As I commented at the time of sentencing, Defendant's crime included pointing a gun at more than one bank employee and that there has been a substantial negative impact on one of the victims — who testified at trial and who addressed the Court at the time of Defendant's sentencing. In addition, Defendant's lengthy criminal history reflects a need for deterrence and to protect the public from further crimes. Furthermore, while Defendant argues in his motion that he has never physically harmed anyone, the use of a gun in a threatening manner in this crime, coupled with his conviction for robbery in 1995, which involved gagging a McDonald's employee and binding her with duct tape, evidence acts of violence. Although the bank employees in the instant offense were not physically harmed, it is clear that at least one of those tellers suffered substantial psychological harm. The record is clear that I considered all of the factors in 18 U.S.C. § 3553(a), including the nature and circumstances of the offense, the history and characteristics of the Defendant, and the need for the sentence imposed.
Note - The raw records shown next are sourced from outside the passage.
-- ==== Sys2Proof/Machine/Operands.lean ====
section
/-!
DEFINITION. Operand forms of the slots (R159, R164, R216): the fields of a slot word, reads and writes of a thread's
registers with their latency classes (R168), the lanes of a vector register with their poison (R140), and what a slot
answers.
-/

namespace Sys2Proof.Machine

/-! ### Fields of a slot word -/

/-- Bits [lo + n − 1 : lo] of a slot word. -/
def sf (w : SlotWord) (lo n : Nat) : Nat := (w.toNat / 2 ^ lo) % 2 ^ n

/-- Bit i of a slot word. -/
def sb (w : SlotWord) (i : Nat) : Bool := w.getLsbD i

/-- A register number from a 5-bit field. -/
def r5 (n : Nat) : Fin 32 := Fin.ofNat 32 n

/-- n bits x as a two's-complement number, in a word. -/
def sext (n x : Nat) : Word := BitVec.ofInt 32 (intOfBits n true x)

/-! ### Thread registers (R164) -/

/-- s[i]; s0 reads 0. -/
def Thread.rs (y : Thread) (i : Nat) : Word := if i % 32 = 0 then 0 else y.s[r5 i]

/-- p[i]; p0 reads 1. -/
def Thread.rp (y : Thread) (i : Nat) : Bool := if i % 8 = 0 then true else y.p.getLsbD (i % 8)

/-- v[i]. -/
def Thread.rv (y : Thread) (i : Nat) : VWord := y.v[r5 i]

/-- The poison bits of v[i]. -/
def Thread.rpo (y : Thread) (i : Nat) : VPoison := y.poison[r5 i]

/-- The guard of a slot (R159): PRED in [25:23], PNEG in [22]. -/
def guardOn (y : Thread) (w : SlotWord) : Bool := y.rp (sf w 23 3) != sb w 22

/-- Scoreboard keys: 0–31 s, 32–39 p, 40–71 v, 72 the gather registers. -/
def keyS (i : Nat) : Nat := i % 32
def keyP (i : Nat) : Nat := 32 + i % 8
def keyV (i : Nat) : Nat := 40 + i % 32
def keyG : Nat := 72

/-- The register of a key is readable from frame ck c on (R168). -/
def Thread.setReady (y : Thread) (k c : Nat) : Thread := { y with ready := Sparse.set (fun _ => 0) y.ready k c }

/-- The result of a key waits for an access not yet performed (R169). -/
def Thread.addAwait (y : Thread) (k : Nat) : Thread := { y with await := k :: y.await }

/-- One awaited piece of the result of a key has come; the whole is readable from ck c once none is awaited. -/
def Thread.gotAwait (y : Thread) (k c : Nat) : Thread :=
  { (y.setReady k c) with await := y.await.erase k }

/-- s[i] written, readable from ck c; a write to s0 is discarded (R164). -/
def Thread.ws (y : Thread) (i : Nat) (x : Word) (c : Nat) : Thread :=
  if i % 32 = 0 then y else { (y.setReady (keyS i) c) with s := y.s.set (r5 i) x }

/-- p[i] written; a write to p0 is discarded (R164). -/
def Thread.wp (y : Thread) (i : Nat) (b : Bool) (c : Nat) : Thread :=
  if i % 8 = 0 then y
  else
    let m : BitVec 8 := 1#8 <<< (i % 8)
    { (y.setReady (keyP i) c) with p := if b then y.p ||| m else y.p &&& ~~~ m }

/-- v[i] and its poison written. -/
def Thread.wv (y : Thread) (i : Nat) (x : VWord) (po : VPoison) (c : Nat) : Thread :=
  { (y.setReady (keyV i) c) with v := y.v.set (r5 i) x, poison := y.poison.set (r5 i) po }

/-! ### Lanes (R140) -/

/-- Lane k of w bits. -/
def lane (w : Nat) (x : VWord) (k : Nat) : Nat := (x.toNat / 2 ^ (w * k)) % 2 ^ w

/-- Lane k of w bits is poisoned: any of its bytes is; two 4-bit lanes share a byte. -/
def lanePoison (w : Nat) (p : VPoison) (k : Nat) : Bool :=
  if w < 8 then p.getLsbD (k * w / 8) else (List.range (w / 8)).any (fun i => p.getLsbD (k * (w / 8) + i))

/-- The lanes of a register with their poison. -/
def lanesOf (w : Nat) (x : VWord) (p : VPoison) : List (Nat × Bool) :=
  (List.range (2048 / w)).map (fun k => (lane w x k, lanePoison w p k))

/-- A register from its lanes. -/
def packLanes (w : Nat) (l : List (Nat × Bool)) : VWord := BitVec.ofNat 2048 (packBits w (l.map (·.1)))

/-- The poison bits of a register from its lanes; a byte of two 4-bit lanes is poisoned when either is. -/
def packPoison (w : Nat) (l : List (Nat × Bool)) : VPoison :=
  if w < 8 then
    BitVec.ofNat 256 (packBits 1 ((List.range 256).map (fun i =>
      b2n ((l.getD (2 * i) (0, false)).2 || (l.getD (2 * i + 1) (0, false)).2))))
  else BitVec.ofNat 256 (packBits (w / 8) (l.map (fun e => if e.2 then 2 ^ (w / 8) - 1 else 0)))

/-- The 256 bytes of a register with their poison. -/
def vbytes (x : VWord) (p : VPoison) (lo n : Nat) : List (Byte × Bool) :=
  (List.range n).map (fun i => (BitVec.ofNat 8 (lane 8 x (lo + i)), p.getLsbD (lo + i)))

/-- A register with bytes from `lo` on replaced. -/
def putBytes (x : VWord) (p : VPoison) (lo : Nat) (l : List (Byte × Bool)) : VWord × VPoison :=
  let all := (List.range 256).map (fun i =>
    if lo ≤ i then
      match l[i - lo]? with
      | some e => e
      | none => (BitVec.ofNat 8 (lane 8 x i), p.getLsbD i)
    else (BitVec.ofNat 8 (lane 8 x i), p.getLsbD i))
  (BitVec.ofNat 2048 (packBits 8 (all.map (·.1.toNat))), BitVec.ofNat 256 (packBits 1 (all.map (fun e => b2n e.2))))

/-! ### Lane types (R216) -/

/-- Format code of a TYPE (R216). -/
def typeFmt (ty : Nat) : Nat :=
  match ty with
  | 0 => 0x02 | 1 => 0x03 | 2 => 0x04 | 3 => 0x05 | 4 => 0x06 | 5 => 0x09 | 6 => 0x0A | _ => 0x0B

/-- Lane width of a TYPE. -/
def typeBits (ty : Nat) : Nat := fmtBits (typeFmt ty)

/-- TYPE is a floating type. -/
def typeFloat (ty : Nat) : Bool := decide (5 ≤ ty)

/-- TYPE is a signed integer type. -/
def typeSigned (ty : Nat) : Bool := ty == 0 || ty == 2 || ty == 4

/-- The operand fields of R216. -/
structure VF where
  vd : Nat
  va : Nat
  vb : Nat
  ty : Nat
  sbit : Bool
  sat : Bool
  rnd : Nat
  deriving DecidableEq, Repr

/-- The fields of a V-slot word (R216). -/
def vfOf (w : SlotWord) : VF :=
  { vd := sf w 17 5, va := sf w 12 5, vb := sf w 7 5, ty := sf w 4 3, sbit := sb w 3, sat := sb w 2, rnd := sf w 0 2 }

/-! ### What a slot answers -/

/-- The state after a slot, and the fault it raises: its code (R498) and the address or handle index involved. -/
structure SlotOut where
  st : State
  fault : Option (Nat × Nat)
  deriving DecidableEq, Repr

/-- A slot that completes. -/
def SlotOut.done (s : State) : SlotOut := ⟨s, none⟩

/-- A slot that raises an illegal-instruction fault (R160). -/
def SlotOut.illegal (s : State) : SlotOut := ⟨s, some (0x01, 0)⟩

/-- A slot that raises a fault with an address or handle index. -/
def SlotOut.raise (s : State) (code addr : Nat) : SlotOut := ⟨s, some (code, addr)⟩

/-- A slot's meaning: the thread's registers as they stood before the bundle (R161), then the word. -/
abbrev SlotFn := State → TileId → ThreadId → Thread → SlotWord → SlotOut

/-- The draw key of tile t's window (R138). -/
def State.srKeyOf (s : State) (t : TileId) : Word := srKey (s.treg t.val oSrSeed) (s.treg t.val oSrWindow)

/-- The draw counter of a thread advanced by N positions where the mode is SR (R139). -/
def State.advanceDraw (s : State) (t : TileId) (th : ThreadId) (rnd n : Nat) : State :=
  if rnd = 2 then s.modThr t th (fun y => { y with draw := srAdvance y.draw n }) else s

/-- A slot given as a command that R170 would hold in a bundle has no effect: `held` tells when, for a slot that its
predicate selects. In a bundle the conditions of R170 come before (State.holdCode). -/
def slotUnless (held : State → TileId → ThreadId → Thread → SlotWord → Bool) (f : SlotFn) : SlotFn := fun s t th y w =>
  if guardOn y w && held s t th y w then .done s else f s t th y w

/-- One slot given as a command: its effect with the thread's present registers, and the fault it raises, in the slot
numbered `slot` (R158, R183). A branch taken is the thread's next bundle. -/
def slotCommand (f : SlotFn) (slot : Nat) (t : TileId) (th : ThreadId) (w : SlotWord) (s : State) : State :=
  let r := f s t th (s.thr t th) w
  match r.fault with
  | none => r.st
  | some (code, addr) => r.st.slotFault t th code slot addr

end Sys2Proof.Machine
end

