/-- VLUT (TYPE 5, 6 or 7). -/
def vlutSlot : SlotFn := fun s t th y w =>
  let f := vfOf w
  vSlot (typeFloat f.ty && f.vb == 0 && !f.sbit && f.rnd ≠ 3) (arithDraws w)
    (fun s => vecMap false false 4 (fun f r _ a _ => lutLane (s.tile t) f r a) s t th y w) s t th y w

/-! ### Conversion (R228–R230) -/

/-- The bits an element of a format takes in a register (R229). -/
def regBits (fmt : Nat) : Nat := fmtBits fmt

/-- A format that VCVT and VQNT accept. -/
def cvtFmt (fmt : Nat) : Bool := !fmtReserved fmt && !fmtIsBlock fmt

/-- Elements dst0 … of v[vd] replaced, with their poison, readable after `lat` ck. -/
def State.putElems (s : State) (t : TileId) (th : ThreadId) (y : Thread) (vd fmt dst0 lat : Nat)
    (l : List (Nat × Bool)) : State :=
  let w := regBits fmt
  let old := lanesOf w (y.rv vd) (y.rpo vd)
  let all := old.zipIdx.map (fun e =>
    if dst0 ≤ e.2 then (match l[e.2 - dst0]? with | some x => x | none => e.1) else e.1)
  let po : VPoison :=
    if 8 ≤ w then packPoison w all
    else
      -- two 4-bit elements share a poison bit: one that is written sets or clears it (R140)
      BitVec.ofNat 256 (packBits 1 ((List.range 256).map (fun i =>
        let written (k : Nat) : Option Bool := if dst0 ≤ k then (l[k - dst0]?).map (·.2) else none
        match written (2 * i), written (2 * i + 1) with
        | none, none => b2n ((y.rpo vd).getLsbD i)
        | a, b => b2n (a.getD false || b.getD false))))
  s.modThr t th (fun z => z.wv vd (packLanes w all) po (s.fck + lat))

/-- Element k of a conversion into a format at register position pos: the draw of that position (R139, R222). -/
def cvtElem (m : Rnd) (fmt : Nat) (sat : Bool) (sub : Word) (key c : Word) (pos : Nat) (x : Num) (poison : Bool) :
    Nat × Bool :=
  if poison then (sub.toNat % 2 ^ regBits fmt, true) else (encodeElem fmt m sat (srDraw key c pos) x, false)

/-- Draws of a conversion to nd elements: none to LOG8, where SR acts as RNE (R134, R222). -/
def cvtDraws (dst nd : Nat) : Nat := if dst = 0x11 then 0 else nd

/-- VCVT: PART in `sub` [2:1], SAT in `sub` [0]. -/
def vcvtSlot (sub : Nat) : SlotFn := fun s t th y w =>
  let vd := sf w 17 5
  let src := sf w 7 5
  let dst := sf w 2 5
  let part := sub / 2
  let sat := decide (sub % 2 = 1)
  if !(cvtFmt src && cvtFmt dst) then .illegal s
  else
    let ns := 2048 / regBits src
    let nd := 2048 / regBits dst
    let ratio := if nd ≤ ns then ns / nd else nd / ns
    match Rnd.ofField (sf w 0 2) with
    | none => .illegal s
    | some m =>
      if 8 ≤ ratio || ratio ≤ part then .illegal s
      else
        let key := s.srKeyOf t
        let c := (s.thr t th).draw
        let sb := s.subst t.val dst
        let a := lanesOf (regBits src) (y.rv (sf w 12 5)) (y.rpo (sf w 12 5))
        let (sel, dst0) := if nd ≤ ns then ((a.drop (part * nd)).take nd, 0) else (a, part * ns)
        let out := sel.zipIdx.map (fun e => cvtElem m dst sat sb key c (dst0 + e.2) (decodeElem src e.1.1) e.1.2)
        let s' := if guardOn y w then s.putElems t th y vd dst dst0 3 out else s
        .done (s'.advanceDraw t th (sf w 0 2) (cvtDraws dst nd))

/-- VQNT. A poisoned lane writes the destination's substitution value (R141). -/
def vqntSlot : SlotFn := fun s t th y w =>
  let vd := sf w 17 5
  let n := sf w 7 5
  let dst := sf w 2 5
  let q := (y.rs (n + 1)).toNat
  let part := q / 2 ^ 8 % 8
  match Rnd.ofField (sf w 0 2) with
  | none => .illegal s
  | some m =>
    if !cvtFmt dst || n % 2 = 1 then .illegal s
    else
      let nd := 2048 / regBits dst
      if guardOn y w && (decide (q / 2 ^ 6 % 4 ≠ 0) || decide (q / 2 ^ 11 % 32 ≠ 0) || decide (nd / 64 ≤ part)) then
        .illegal s
      else
        let key := s.srKeyOf t
        let c := (s.thr t th).draw
        let sb := s.subst t.val dst
        let mul := (y.rs n).toInt
        let shift := q % 64
        let z := intOfBits 16 true (q / 2 ^ 16)
        let a := lanesOf 32 (y.rv (sf w 12 5)) (y.rpo (sf w 12 5))
        let out := a.zipIdx.map (fun e =>
          let x : Dy := ⟨intOfBits 32 true e.1.1 * mul, -(31 + (shift : Int))⟩
          cvtElem m dst true sb key c (part * 64 + e.2) (.ofDy (x.add (.ofInt z))) e.1.2)
        let s' := if guardOn y w then s.putElems t th y vd dst (part * 64) 4 out else s
        .done (s'.advanceDraw t th (sf w 0 2) (cvtDraws dst nd))

/-! ### The commands -/

/-- A LUT load keeps VLUT and LUT.LOAD from issuing (R170, R226). -/
def lutHeld (s : State) (t : TileId) (_ : ThreadId) (_ : Thread) (_ : SlotWord) : Bool := (s.tile t).lutLoading

/-- The effect of a V-slot word given as a command. -/
def vCommand (f : SlotFn) (t : TileId) (th : ThreadId) (w : SlotWord) (s : State) : Host.Outcome State Fault Refusal :=
  .next (slotCommand f 2 t th w s)

def execVadd (t : TileId) (th : ThreadId) (w : SlotWord) (s : State) := vCommand vaddSlot t th w s
def execVsub (t : TileId) (th : ThreadId) (w : SlotWord) (s : State) := vCommand vsubSlot t th w s
def execVmul (t : TileId) (th : ThreadId) (w : SlotWord) (s : State) := vCommand vmulSlot t th w s
def execVmulh (t : TileId) (th : ThreadId) (w : SlotWord) (s : State) := vCommand vmulhSlot t th w s
def execVfma (t : TileId) (th : ThreadId) (w : SlotWord) (s : State) := vCommand vfmaSlot t th w s
def execVmin (t : TileId) (th : ThreadId) (w : SlotWord) (s : State) := vCommand vminSlot t th w s
def execVmax (t : TileId) (th : ThreadId) (w : SlotWord) (s : State) := vCommand vmaxSlot t th w s
def execVand (t : TileId) (th : ThreadId) (w : SlotWord) (s : State) := vCommand vandSlot t th w s
def execVor (t : TileId) (th : ThreadId) (w : SlotWord) (s : State) := vCommand vorSlot t th w s
def execVxor (t : TileId) (th : ThreadId) (w : SlotWord) (s : State) := vCommand vxorSlot t th w s
def execVshl (t : TileId) (th : ThreadId) (w : SlotWord) (s : State) := vCommand vshlSlot t th w s
def execVshr (t : TileId) (th : ThreadId) (w : SlotWord) (s : State) := vCommand vshrSlot t th w s
def execVcmp (t : TileId) (th : ThreadId) (w : SlotWord) (s : State) := vCommand vcmpSlot t th w s
def execVsel (t : TileId) (th : ThreadId) (w : SlotWord) (s : State) := vCommand vselSlot t th w s
def execVbcast (t : TileId) (th : ThreadId) (w : SlotWord) (s : State) := vCommand vbcastSlot t th w s
def execVabs (t : TileId) (th : ThreadId) (w : SlotWord) (s : State) := vCommand vabsSlot t th w s
def execVneg (t : TileId) (th : ThreadId) (w : SlotWord) (s : State) := vCommand vnegSlot t th w s
def execVrsum (t : TileId) (th : ThreadId) (w : SlotWord) (s : State) := vCommand vrsumSlot t th w s
def execVrmax (t : TileId) (th : ThreadId) (w : SlotWord) (s : State) := vCommand vrmaxSlot t th w s
def execVrmin (t : TileId) (th : ThreadId) (w : SlotWord) (s : State) := vCommand vrminSlot t th w s
def execVrargmax (t : TileId) (th : ThreadId) (w : SlotWord) (s : State) := vCommand vrargmaxSlot t th w s
def execVlut (t : TileId) (th : ThreadId) (w : SlotWord) (s : State) := vCommand (slotUnless lutHeld vlutSlot) t th w s
def execVqnt (t : TileId) (th : ThreadId) (w : SlotWord) (s : State) := vCommand vqntSlot t th w s
def execVcvt (t : TileId) (th : ThreadId) (sub : Fin 8) (w : SlotWord) (s : State) :=
  vCommand (vcvtSlot sub.val) t th w s

end Sys2Proof.Machine
end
3) Government's Evaluation of the Assistance Rendered
Defendant also argues that, on reconsideration, the Court should accord substantial weight to the government's evaluation of the assistance rendered. However, the Court is confident that it sufficiently considered the assistance rendered by Defendant and the government's evaluation thereof. Therefore, Defendant's motion for reargument is denied insofar as it relates the assistance rendered by Defendant.
B. Motion for an Extension to File an Appeal
In a criminal case, a defendant's notice of appeal must be filed within 10 days after the later of the entry of judgment or the filing of the government's notice of appeal. Fed.R.App.P. 4(b)(1)(A). Under Fed.R.App.P. 26(a)(2), Saturdays, Sundays and legal holidays are excluded from the computation of time. Therefore, the 10-day period in which Defendant has to file an appeal expires on July 27, 2005. See Fed.R.App.P. 26(a)(2)-(3). According to Fed.R.App.P. 4(b)(4), "Upon a finding of excusable neglect or good cause, the district court may — before or after the time has expired, with or without motion and notice — extend the time to file a notice of appeal for a period not to exceed 30 days from the expiration of the time otherwise prescribed by this Rule 4(b)."
Here, Defendant filed a motion for an extension to file an appeal pursuant to Rule 4(b)(4) in order to allow the Court time to decide his motion for reargument. Thus, the Court finds that good cause exists and Defendant's motion pursuant toFed.R.App.P. 4(b)(4) is granted. Defendant shall have until August 27, 2005 to file a notice of appeal.
III. CONCLUSION
For the foregoing reasons, Defendant's motion for reargument is denied insofar as it relates the assistance rendered by Defendant and granted insofar as it relates to § 5K1.1(a)(4) of the Sentencing Guidelines. However, incorporating § 5K1.1(a)(4) into my determination does not alter the sentence that I imposed upon Defendant pursuant to 18 U.S.C. § 3553. Defendant's motion for an extension to file an appeal is granted. The Court will issue an appropriate order.